**Try it:** In the records that follow, the lines from the one containing "rw [Nat.sub_add_cancel hw]" to the one containing "by_cases h : g.o.mdBit", inclusive, are to be given again exactly.

(Stored data)
=== Section Start ===

/-- A table that rises is known by its lookups. -/
theorem Tab.ext_of_sorted {α : Type} {t u : Tab α} (ht : t.sorted = true) (hu : u.sorted = true) (h : ∀ q, Tab.get? t q = Tab.get? u q) : t = u := by
  induction t generalizing u with
  | nil =>
    cases u with
    | nil => rfl
    | cons d r => simpa [Tab.get?] using h d.1
  | cons c r ih =>
    obtain ⟨a, x⟩ := c
    have hr := Tab.sorted_cons a x r ht
    cases u with
    | nil => simpa [Tab.get?] using h a
    | cons d w =>
      obtain ⟨b, y⟩ := d
      have hw := Tab.sorted_cons b y w hu
      have hab : a = b := by
        rcases Nat.lt_trichotomy a b with hl | he | hl
        · have hn := Tab.get?_of_below ((b, y) :: w) a (List.forall_mem_cons.2 ⟨hl, fun c hc => Nat.lt_trans hl (hw.2 c hc)⟩)
          simpa [Tab.get?, hn] using (h a).trans hn
        · exact he
        · have hn := Tab.get?_of_below ((a, x) :: r) b (List.forall_mem_cons.2 ⟨hl, fun c hc => Nat.lt_trans hl (hr.2 c hc)⟩)
          simpa [Tab.get?] using hn.symm.trans (h b)
      subst hab
      have hxy : x = y := by simpa [Tab.get?] using h a
      subst hxy
      have hrest : r = w := ih hr.1 hw.1 (fun q => by
        by_cases hq : q = a
        · rw [hq, Tab.get?_of_below r a hr.2, Tab.get?_of_below w a hw.2]
        · simpa [Tab.get?, hq] using h q)
      rw [hrest]

/-- Memory in canonical form lists a byte exactly where it reads as nonzero. -/
theorem get?_of_memory_wf {t : Tab Byte} (h : Memory.wf t) (b : Nat) : Tab.get? t b = if memGet t b = 0 then none else some (memGet t b) := by
  unfold memGet Tab.get
  cases e : Tab.get? t b with
  | none => rfl
  | some v =>
    have hv : v ≠ 0#8 := by simpa using List.all_eq_true.1 h.2 _ (Tab.get?_mem t b v e)
    simp [hv]

/-- Two memories in canonical form that read alike are the same data. -/
theorem memory_ext {t u : Tab Byte} (ht : Memory.wf t) (hu : Memory.wf u) (h : ∀ b, memGet u b = memGet t b) : u = t :=
  Tab.ext_of_sorted hu.1 ht.1 (fun q => by rw [get?_of_memory_wf hu, get?_of_memory_wf ht, h])

/-- Byte `b` after a write of `n` bytes from `a`. -/
theorem memGet_memWrite (t : Tab Byte) (a n v b : Nat) :
    memGet (memWrite t a n v) b = if a ≤ b ∧ b < a + n then BitVec.ofNat 8 (v / 256 ^ (b - a)) else memGet t b := by
  induction n generalizing t a v with
  | zero => rw [if_neg (by omega)]; rfl
  | succ n ih =>
    rw [memWrite, ih, memGet_memPut]
    by_cases hb : b = a
    · subst hb
      rw [if_neg (by omega), if_pos rfl, if_pos (by omega), Nat.sub_self, Nat.pow_zero, Nat.div_one]
    · by_cases hin : a + 1 ≤ b ∧ b < a + 1 + n
      · rw [if_pos hin, if_pos (by omega), show b - a = b - (a + 1) + 1 by omega, Nat.pow_succ, Nat.mul_comm, Nat.div_div_eq_div_mul]
      · rw [if_neg hin, if_neg hb, if_neg (by omega)]

/-- A read is of its own bytes only: byte `i` of the number read is the byte at `a + i`. -/
theorem memRead_byte (t : Tab Byte) (a n i : Nat) (hi : i < n) : (memGet t (a + i)).toNat = memRead t a n / 256 ^ i % 256 := by
  induction n generalizing a i with
  | zero => omega
  | succ n ih =>
    rw [memRead]
    have hb : (memGet t a).toNat < 256 := (memGet t a).isLt
    cases i with
    | zero => simp only [Nat.add_zero, Nat.pow_zero, Nat.div_one]; omega
    | succ i =>
      rw [show a + (i + 1) = a + 1 + i by omega, ih (a + 1) i (by omega), Nat.pow_succ, Nat.mul_comm (256 ^ i), ← Nat.div_div_eq_div_mul]
      congr 2
      omega

/-- A read of bytes that are those of a number gives the number, as far as it goes. -/
theorem memRead_of_bytes (t : Tab Byte) (a n v : Nat) (h : ∀ i, i < n → (memGet t (a + i)).toNat = v / 256 ^ i % 256) : memRead t a n = v % 256 ^ n := by
  induction n generalizing a v with
  | zero => simp [memRead, Nat.mod_one]
  | succ n ih =>
    have h0 : (memGet t a).toNat = v % 256 := by simpa using h 0 (by omega)
    have hr : memRead t (a + 1) n = v / 256 % 256 ^ n := ih (a + 1) (v / 256) (fun i hi => by
      rw [Nat.div_div_eq_div_mul, Nat.mul_comm 256, ← Nat.pow_succ, show a + 1 + i = a + (i + 1) by omega]
      exact h (i + 1) (by omega))
    rw [memRead, h0, hr, Nat.pow_succ, Nat.mul_comm (256 ^ n), Nat.mod_mul]

/-- Bytes written are read back, little-endian. -/
theorem memRead_memWrite (t : Tab Byte) (a n v : Nat) : memRead (memWrite t a n v) a n = v % 256 ^ n :=
  memRead_of_bytes _ a n v (fun i hi => by
    rw [memGet_memWrite, if_pos (by omega), Nat.add_sub_cancel_left]
    simp)

/-- Settles O12: a write changes its own bytes and no other, so the rest follows byte by byte; a canonical table is known by its lookups. -/
theorem memoryReadAfterWrite : Obligations.MemoryReadAfterWrite := by
  intro t a n v ht
  refine ⟨memWrite_wf n a v t ht, memRead_memWrite t a n v, fun b hb => ?_, fun i hi => memRead_byte t a n i hi, fun u hu h => memory_ext ht hu h⟩
  rw [memGet_memWrite, if_neg (by omega)]

end Sys2Proof.Machine
end

section
/-! PROOFS. What a step does before its event (01 R24). -/

namespace Sys2Proof.Machine

/-! ### A step and its events (01 R24; log 2) -/

/-- The device after reset, but that the USAGE word last written for node 0 of partition 0 counts a queue slot which no bundle holds any more; a CRC error of link 0 is proposed. -/
def staleUsage : State := { State.reset with m := { Mach.reset with usages := [(0, 2 ^ 16)] }, agenda := [.event .crcErrorReplay Subj.zero] }

/-- The step first brings USAGE up to date, which the event alone does not. -/
theorem usages_step_staleUsage : ∃ t, step staleUsage = .next t ∧ t.m.usages = [(0, 0)] := ⟨_, rfl, rfl⟩

/-- Refutes O6: before its event a step writes the USAGE words that have changed since the last (01 R24), so its outcome is not that of the event on the state itself. -/
theorem not_stepRunsEvents : ¬ Obligations.StepRunsEvents := by
  intro h
  obtain ⟨hrun, -⟩ := h staleUsage .crcErrorReplay Subj.zero
  obtain ⟨t, ht, hu⟩ := usages_step_staleUsage
  have he : step staleUsage = exec .crcErrorReplay { staleUsage with agenda := [], subj := Subj.zero } := hrun [] rfl rfl
  rw [ht, exec, execCrcErrorReplay] at he
  injection he with he
  rw [he] at hu
  exact absurd hu (by decide)

end Sys2Proof.Machine
end

section
/-! PROOFS. How each instruction word changes the state: one shared operation of issue for each, and causes as the tables of statements give them. -/

namespace Sys2Proof.Machine

/-! ### Causes as the tables of statements give them, and as the meanings do -/

theorem Grp.valued_of_read {g : Grp} (h : g.unread = false) (ss : List Src) (cs : List Nat) : g.valued ss cs = cs := by simp [Grp.valued, Grp.known, h]

theorem bytesOf_eq_szBytes : ∀ c : Nat, bytesOf c = szBytes c
  | 0 | 1 | 2 | 3 | 4 | 5 | 6 => rfl
  | c + 7 => by simp [bytesOf, szBytes]

theorem formOf_eq_spaceForm : ∀ c : Nat, formOf c = spaceForm c
  | 0 | 1 => rfl
  | c + 2 => by simp [formOf, spaceForm]

theorem spaceForm_eq_scr_iff : ∀ c : Nat, spaceForm c = .scr ↔ 2 ≤ c
  | 0 | 1 => by decide
  | c + 2 => by simp [spaceForm]

theorem baseAddr_eq_memAddr (wide : Bool) (g : Grp) (x : Member) : baseAddr wide g x = g.memAddr wide x := by
  unfold baseAddr Grp.memAddr
  cases h : g.o.a <;> simp [Grp.a64, Grp.a32, Op.immN, BitVec.signExtend, h]

/-- A field's sign bit tells whether it is read as negative. -/
theorem sextN_eq_of_signBit {w : Nat} (hw : 0 < w) (n : Nat) :
    sextN w n = if (n % 2 ^ w).testBit (w - 1) = true then ((n % 2 ^ w : Nat) : Int) - 2 ^ w else ((n % 2 ^ w : Nat) : Int) := by
  unfold sextN
  by_cases h : n % 2 ^ w < 2 ^ (w - 1)
  · simp [h, Nat.testBit_lt_two_pow h]
  · have hlt : n % 2 ^ w < 2 ^ (w - 1 + 1) := by
      rw [Nat.sub_add_cancel hw]
      exact Nat.mod_lt _ (Nat.two_pow_pos w)
    simp [h, Nat.testBit_of_two_pow_le_and_two_pow_add_one_gt (Nat.not_lt.1 h) hlt]

theorem indexed_eq_gatherAddr (g : Grp) (x : Member) : indexed g x = g.gatherAddr x := by
  unfold indexed Grp.gatherAddr Grp.gatherIdx
  simp only [BitVec.toNat_ofInt, truncN, sextN_eq_of_signBit (Nat.mul_pos (by decide : 0 < 8) (Nat.two_pow_pos _))]
  by_cases h : g.o.mdBit 7 = true <;> simp [h]

/-- The two accounts of an address past every scratchpad agree. -/
theorem pastScratch_eq_gatherHigh {g : Grp} (h : g.unread = false) : pastScratch g = g.gatherHigh := by
  unfold pastScratch Grp.gatherHigh
  simp [Grp.valued_of_read h, spaceForm_eq_scr_iff, indexed_eq_gatherAddr]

=== Section End ===

**Answer space:**
      rw [Nat.sub_add_cancel hw]
      exact Nat.mod_lt _ (Nat.two_pow_pos w)
    simp [h, Nat.testBit_of_two_pow_le_and_two_pow_add_one_gt (Nat.not_lt.1 h) hlt]

theorem indexed_eq_gatherAddr (g : Grp) (x : Member) : indexed g x = g.gatherAddr x := by
  unfold indexed Grp.gatherAddr Grp.gatherIdx
  simp only [BitVec.toNat_ofInt, truncN, sextN_eq_of_signBit (Nat.mul_pos (by decide : 0 < 8) (Nat.two_pow_pos _))]
  by_cases h : g.o.mdBit 7 = true <;> simp [h]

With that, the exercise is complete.